Single by Ray Dalton
- Released: January 17, 2020
- Length: 3:11
- Label: Sony Music; Epic Records Germany;
- Songwriter(s): Ray Dalton; Joacim Persson; Sebastian Arman;
- Producer(s): Decco

Ray Dalton singles chronology
| "Bass Down" (2018) | "In My Bones" (2020) | "Good Times Hard Times" (2020) |

Music video
- "In My Bones" on YouTube

= In My Bones =

2020 song by Ray Dalton

"In My Bones" is a single by American singer Ray Dalton. It was released on January 17, 2020. The song was also included on Dalton's debut studio album, Thee Unknown (2024).

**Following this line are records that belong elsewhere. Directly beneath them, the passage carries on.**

-- ==== Sys2Proof/Machine/Translate.lean ====
section
/-! DEFINITION. Addresses: the two classes of R30, the TLB (R396), the ROM walk (R398), the walk cache, and the checks that
LDQ, STX, ATOMX and the engines make before an effect (R167, R397). -/

namespace Sys2Proof.Machine

/-- The bytes of a TLB page: 64 KiB, 2 MiB or 1 GiB (R396). -/
def pageBytes (size : Nat) : Nat := if size = 0 then 2 ^ 16 else if size = 1 then 2 ^ 21 else 2 ^ 30

/-- The TLB entry that translates a virtual address under the cell's CASID; other ASIDs are never used (R396). -/
def Cell.tlbHit (c : Cell) (va : Nat) : Option TlbEntry :=
  c.tlb.find? fun e => e.asid == c.casid && e.vbase == va - va % pageBytes e.size

/-- An entry written into the TLB: an old one for its page goes; a full TLB replaces the entry filled earliest (R396). -/
def Cell.tlbFill (c : Cell) (e : TlbEntry) : Cell :=
  let rest := c.tlb.filter fun x => !(x.asid == e.asid && x.vbase == e.vbase && x.size == e.size)
  { c with tlb := (if rest.length < 64 then rest else rest.drop 1) ++ [e] }

/-- What an access is, for its checks (R167). -/
inductive AccessKind where
  | load
  | store (b32 : Bool)
  | atomic
  deriving DecidableEq, Repr

/-- The KIND of the violation record of an access to `ea` (R391). -/
def AccessKind.violation (k : AccessKind) (ea : W64) : Nat :=
  match k with
  | .load => 0
  | .store _ => if 0x80000 ≤ ea.toNat % 2 ^ 20 && ea.toNat % 2 ^ 20 < 0x90000 then 3 else 1
  | .atomic => 2

/-- The access kind that a fill request carries (R397). -/
def AccessKind.fill : AccessKind → AccKind
  | .load => .read
  | .store _ => .write
  | .atomic => .atomic

/-- The outcome of the checks of one address: its home and memory key, the cause of the first failing check, or a miss. -/
inductive Chk where
  | ok (home : Endp) (key : Nat)
  | bad (cause : BitVec 7)
  | miss
  deriving DecidableEq, Repr

/-- Whether an ASID is allocated to a partition and not in quarantine (R395, R401). -/
def Part.asidOk (p : Part) (asid : BitVec 12) : Bool :=
  asid != 0xFFF &&
  match tget none p.asids asid.toNat with
  | some a => !a.quarantine
  | none => false

/-- The permission cause of a page for an access (R397): ATOM first, then READ, then WRITE. -/
def TlbEntry.denies (e : TlbEntry) (k : AccKind) : Option (BitVec 7) :=
  match k with
  | .read => if e.read then none else some causePageProtRead
  | .write => if e.write then none else some causePageProtWrite
  | .atomic =>
    if !e.atom then some causePageProtAtomic
    else if !e.read then some causePageProtRead
    else if !e.write then some causePageProtWrite
    else none

/-- Whether an access of n bytes at an offset of an aperture stays in one region, and the region is one (R30). -/
def inRegion (off n : Nat) : Bool :=
  if off < 0x80000 then off + n ≤ 0x80000
  else if off < 0x90000 then off + n ≤ 0x90000
  else if off < 0x91000 then off + n ≤ 0x91000
  else false

/-- The checks of R167 for one address, in the order of its table, made by a cell of partition `pn`. -/
def checkAddress (s : State) (cell : Nat) (priv : Bool) (k : AccessKind) (ea : W64) (n : Nat) : Chk :=
  let p := s.partAt cell
  let isAtom := k == .atomic
  let mis := if isAtom then causeAtomicMisaligned else causeMisaligned
  let a := ea.toNat
  if ea.getLsbD 63 then
    let rel := a / 2 ^ 20 % 4096
    let off := a % 2 ^ 20
    if ea.extractLsb' 32 31 != 0 then .bad causeNoncanonical
    else if p.cellCount ≤ rel then .bad causePartitionViolation
    else if !inRegion off n then .bad causeScratchBounds
    else if 0x90000 ≤ off && !priv then .bad causePrivileged
    else if a % n ≠ 0 then .bad mis
    else if 0x80000 ≤ off && off < 0x90000 && (isAtom || k == .store false) then .bad causeIstoreWrite
    else if 0x80000 ≤ off && isAtom then .bad causeAtomicUnsupported
    else .ok (.cell (p.dev rel)) (cellKey (p.dev rel) off)
  else if ea.extractLsb' 56 7 != 0 then .bad causeNoncanonical
  else if a % n ≠ 0 then .bad mis
  else
    let c := s.cell cell
    if !p.asidOk c.casid then .bad causeAsidInvalid
    else match c.tlbHit a with
      | none => .miss
      | some e =>
        if e.peer && isAtom then .bad causeAtomicUnsupported
        else match e.denies k.fill with
          | some cause => .bad cause
          | none =>
            let pa := e.pbase + (a - e.vbase)
            if e.peer then .ok (.peer e.peerdev.toNat) (peerKey e.peerdev.toNat pa)
            else .ok (.home (pa / 2 ^ 32)) (hbmKey pa)

/-- The same for an engine, which reaches the scratchpads of the partition's cells and virtual addresses (R239, R397):
only translation can fail. -/
def translateVa (s : State) (cell : Nat) (k : AccKind) (a : Nat) : Chk :=
  let c := s.cell cell
  if !(s.partAt cell).asidOk c.casid then .bad causeAsidInvalid
  else match c.tlbHit a with
    | none => .miss
    | some e =>
      match e.denies k with
      | some cause => .bad cause
      | none =>
        let pa := e.pbase + (a - e.vbase)
        if e.peer then .ok (.peer e.peerdev.toNat) (peerKey e.peerdev.toNat pa) else .ok (.home (pa / 2 ^ 32)) (hbmKey pa)

/-! ### Poisoned lines (R431) -/

/-- The mask of the bytes of a 64-byte line that n bytes at a key take. -/
def lineMask (key n : Nat) : W64 := BitVec.ofNat 64 ((2 ^ n - 1) * 2 ^ (key % 64))

/-- The bytes of a poisoned line that have been written since the error; none when the line is sound (R431). -/
def State.poison (s : State) (dst : Endp) (key : Nat) : Option W64 :=
  match dst with
  | .home k => ((s.cluster k).poisoned.find? fun y => y.1 == key / 64).map (·.2)
  | _ => none

/-- A write noted at a poisoned line, which is sound again when all its bytes have been written (R431). -/
def State.unpoison (s : State) (dst : Endp) (key n : Nat) : State :=
  match dst, s.poison dst key with
  | .home k, some m =>
    let c := s.cluster k
    let rest := c.poisoned.filter fun y => y.1 != key / 64
    let m := m ||| lineMask key n
    s.setCluster k { c with poisoned := if m == 0xFFFFFFFFFFFFFFFF then rest else rest ++ [(key / 64, m)] }
  | _, _ => s

/-- The bytes of a line that a range of n bytes takes. -/
def coverMask (line pa n : Nat) : W64 :=
  let lo := Nat.max (64 * line) pa
  let hi := Nat.min (64 * line + 64) (pa + n)
  if hi ≤ lo then 0 else BitVec.ofNat 64 ((2 ^ (hi - lo) - 1) * 2 ^ (lo - 64 * line))

/-- n bytes of HBM written by a unit of the device, noted at the poisoned lines that they touch (R431). -/
def State.written (s : State) (pa n : Nat) : State :=
  if s.clusters.all fun c => c.2.poisoned.isEmpty then s
  else { s with clusters := tmap (fun _ (c : Cluster) => { c with
      poisoned := (c.poisoned.map fun y => (y.1, y.2 ||| coverMask y.1 pa n)).filter fun y => y.2 != 0xFFFFFFFFFFFFFFFF }) s.clusters }

/-- n bytes of HBM written as a number by a unit of the device. -/
def State.hbmWrite (s : State) (pa n v : Nat) : State := ({ s with mem := writeLE s.mem (hbmKey pa) n v } : State).written pa n
/-- Bytes written to HBM by a unit of the device. -/
def State.hbmBytes (s : State) (pa : Nat) (b : List Byte) : State :=
  ({ s with mem := writeBytes s.mem (hbmKey pa) b } : State).written pa b.length

/-- Whether a byte of HBM lies in a poisoned line. -/
def State.poisonedAt (s : State) (pa : Nat) : Bool := s.clusters.any fun c => c.2.poisoned.any fun y => y.1 == pa / 64

/-- Memory as a walk of the tables reads it: an entry in a poisoned line is not present (R398, R431). -/
def State.soundMem (s : State) : Memory :=
  s.clusters.foldl (fun m c => c.2.poisoned.foldl (fun m y => clearRange m (64 * y.1) 64) m) s.mem

/-! ### The ROM walk (R398) -/

/-- The levels of the table: number, lowest VA bit of its index, bits of its index. -/
def walkLevels : List (Nat × Nat × Nat) := [(0, 43, 13), (1, 30, 13), (2, 21, 9), (3, 16, 5)]

/-- Why a walk ends without a leaf; `outside` when it left the partition's slabs, with the address it met. -/
inductive WalkEnd where
  | leaf (e : W64) (level : Nat)
  | notPresent
  | outside (pa : Nat)
  deriving DecidableEq, Repr

/-- The physical address in a table entry: PA[39:8] (R398). -/
def entryAddr (e : W64) : Nat := (e.extractLsb' 8 32).toNat * 256

/-- The bytes of the page that a leaf at a level maps. -/
def levelBytes (level : Nat) : Nat := if level = 1 then 2 ^ 30 else if level = 2 then 2 ^ 21 else 2 ^ 16

/-- Whether an entry breaks a rule of R398 for its level. -/
def entryBad (e : W64) (level : Nat) : Bool :=
  let leaf := e.getLsbD 4
  let peer := e.getLsbD 7
  !e.getLsbD 0 ||
  e.extractLsb' 40 8 != 0 || e.extractLsb' 5 2 != 0 ||
  (e.extractLsb' 48 16 != 0 && !peer) ||
  (!leaf && (peer || e.extractLsb' 1 3 != 0)) ||
  (leaf && level == 0) || (!leaf && level == 3) ||
  (leaf && entryAddr e % levelBytes level != 0)

/-- The checks on a leaf, from the ROM walk or from a supplied walker (R398, R399). -/
def leafEnd (p : Part) (e : W64) (level : Nat) : WalkEnd :=
  if entryBad e level || !e.getLsbD 4 then .notPresent
  else if !e.getLsbD 7 && !p.ownsPa (entryAddr e) then .outside (entryAddr e)
  else .leaf e level

/-- The index of a level of a VA, and the number that names the table entry in a walk cache: the VA above the level's
low bit. -/
def levelIndex (va low bits : Nat) : Nat := va / 2 ^ low % 2 ^ bits

/-- The walk from a table, down the remaining levels. Non-leaf entries come from the walk cache where it holds them; the
result carries the cache as it then stands, the oldest entry giving way to the thirty-third (R398). -/
def romWalk (m : Memory) (p : Part) (asid : BitVec 12) (va : Nat) :
    List (Nat × Nat × Nat) → Nat → List WalkEntry → WalkEnd × List WalkEntry
  | [], _, cache => (.notPresent, cache)
  | (level, low, bits) :: rest, table, cache =>
    match cache.find? fun x => x.asid == asid && x.level == level && x.index == va / 2 ^ low with
    | some x => romWalk m p asid va rest x.table cache
    | none =>
      let pa := table + 8 * levelIndex va low bits
      if !p.ownsPa pa then (.outside pa, cache)
      else
        let e := BitVec.ofNat 64 (readLE m (hbmKey pa) 8)
        if entryBad e level then (.notPresent, cache)
        else if e.getLsbD 4 then (leafEnd p e level, cache)
        else
          let x : WalkEntry := { asid, level, index := va / 2 ^ low, table := entryAddr e }
          romWalk m p asid va rest x.table ((if cache.length < 32 then cache else cache.drop 1) ++ [x])

/-- The TLB entry of a leaf (R396, R398). -/
def tlbOf (asid : BitVec 12) (va : Nat) (e : W64) (level : Nat) : TlbEntry :=
  { vbase := va - va % levelBytes level, asid, size := if level = 1 then 2 else if level = 2 then 1 else 0
    peerdev := e.extractLsb' 48 16, pbase := entryAddr e, peer := e.getLsbD 7
    atom := e.getLsbD 3, write := e.getLsbD 2, read := e.getLsbD 1 }

/-- The address in memory of the table entry that maps a page of a size, when the chain of tables above it exists (SVC MAP,
UNMAP and MEM_MAP, R402, R406). -/
def leafSlot (m : Memory) (p : Part) (va size : Nat) : List (Nat × Nat × Nat) → Nat → Option Nat
  | [], _ => none
  | (level, low, bits) :: rest, table =>
    let pa := table + 8 * levelIndex va low bits
    if !p.ownsPa pa then none
    else if 3 - size = level then some pa
    else
      let e := BitVec.ofNat 64 (readLE m (hbmKey pa) 8)
      if entryBad e level || e.getLsbD 4 then none else leafSlot m p va size rest (entryAddr e)

/-- The partition's system area in physical memory: virtual 0x00FF_0000_0000_0000 maps to SYSPA (R407). -/
def Part.jobLine (p : Part) (job : Nat) : Nat := p.sysPa + 64 * job
/-- The channel table line of a channel (R328, R407). -/
def Part.chanLine (p : Part) (id : Nat) : Nat := p.sysPa + 0x40000 + 64 * id
/-- The displacement area of a logical cell: 32 KiB each (R407). -/
def Part.displaceAt (p : Part) (rel : Nat) : Nat := p.sysPa + 0x440000 + 0x8000 * rel
/-- A size rounded up to 64 KiB. -/
def round64k (n : Nat) : Nat := (n + 0xFFFF) / 0x10000 * 0x10000
/-- The pool map (R338, R407). -/
def Part.poolMap (p : Part) : Nat := p.displaceAt p.cellCount
/-- The first block of the tailrace pool (R338, R407). -/
def Part.poolBase (p : Part) : Nat := p.poolMap + round64k (4 * p.poolB)
/-- The table area of the system ASID (R407). -/
def Part.tableArea (p : Part) : Nat := round64k (p.poolBase + 4096 * p.poolB)
/-- The load area (R407). -/
def Part.loadArea (p : Part) : Nat := p.tableArea + 0x100000
/-- The end of the system area. -/
def Part.sysEnd (p : Part) : Nat := p.loadArea + p.loadMb * 0x100000

end Sys2Proof.Machine
end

A remix for the song was made by Malik Montana.

== Charts ==

=== Weekly charts ===

Weekly chart performance for "In My Bones"
| Chart (2020) | Peak position |
|---|---|
| Belgium (Ultratop 50 Flanders) | 13 |
| Belgium (Ultratop 50 Wallonia) | 44 |
| CIS (Tophit) | 715 |
| Croatia International Airplay (Top lista) | 26 |
| Czech Republic (Rádio – Top 100) | 2 |
| Finland (Suomen virallinen lista) | 71 |
| France (SNEP) | 83 |
| Poland (Polish Airplay Top 100) | 2 |
| Slovakia (Rádio Top 100) | 2 |

=== Year-end charts ===

Year-end chart performance for "In My Bones"
| Chart (2020) | Position |
|---|---|
| Belgium (Ultratop Flanders) | 48 |
| France (SNEP) | 165 |
| Poland (ZPAV) | 21 |

==Certifications==

| Region | Certification | Certified units/sales |
| Austria (IFPI Austria) | Gold | 15,000^{‡} |
| France (SNEP) | Platinum | 200,000^{‡} |
| Poland (ZPAV) | Platinum | 50,000^{‡} |
^{‡} Sales+streaming figures based on certification alone.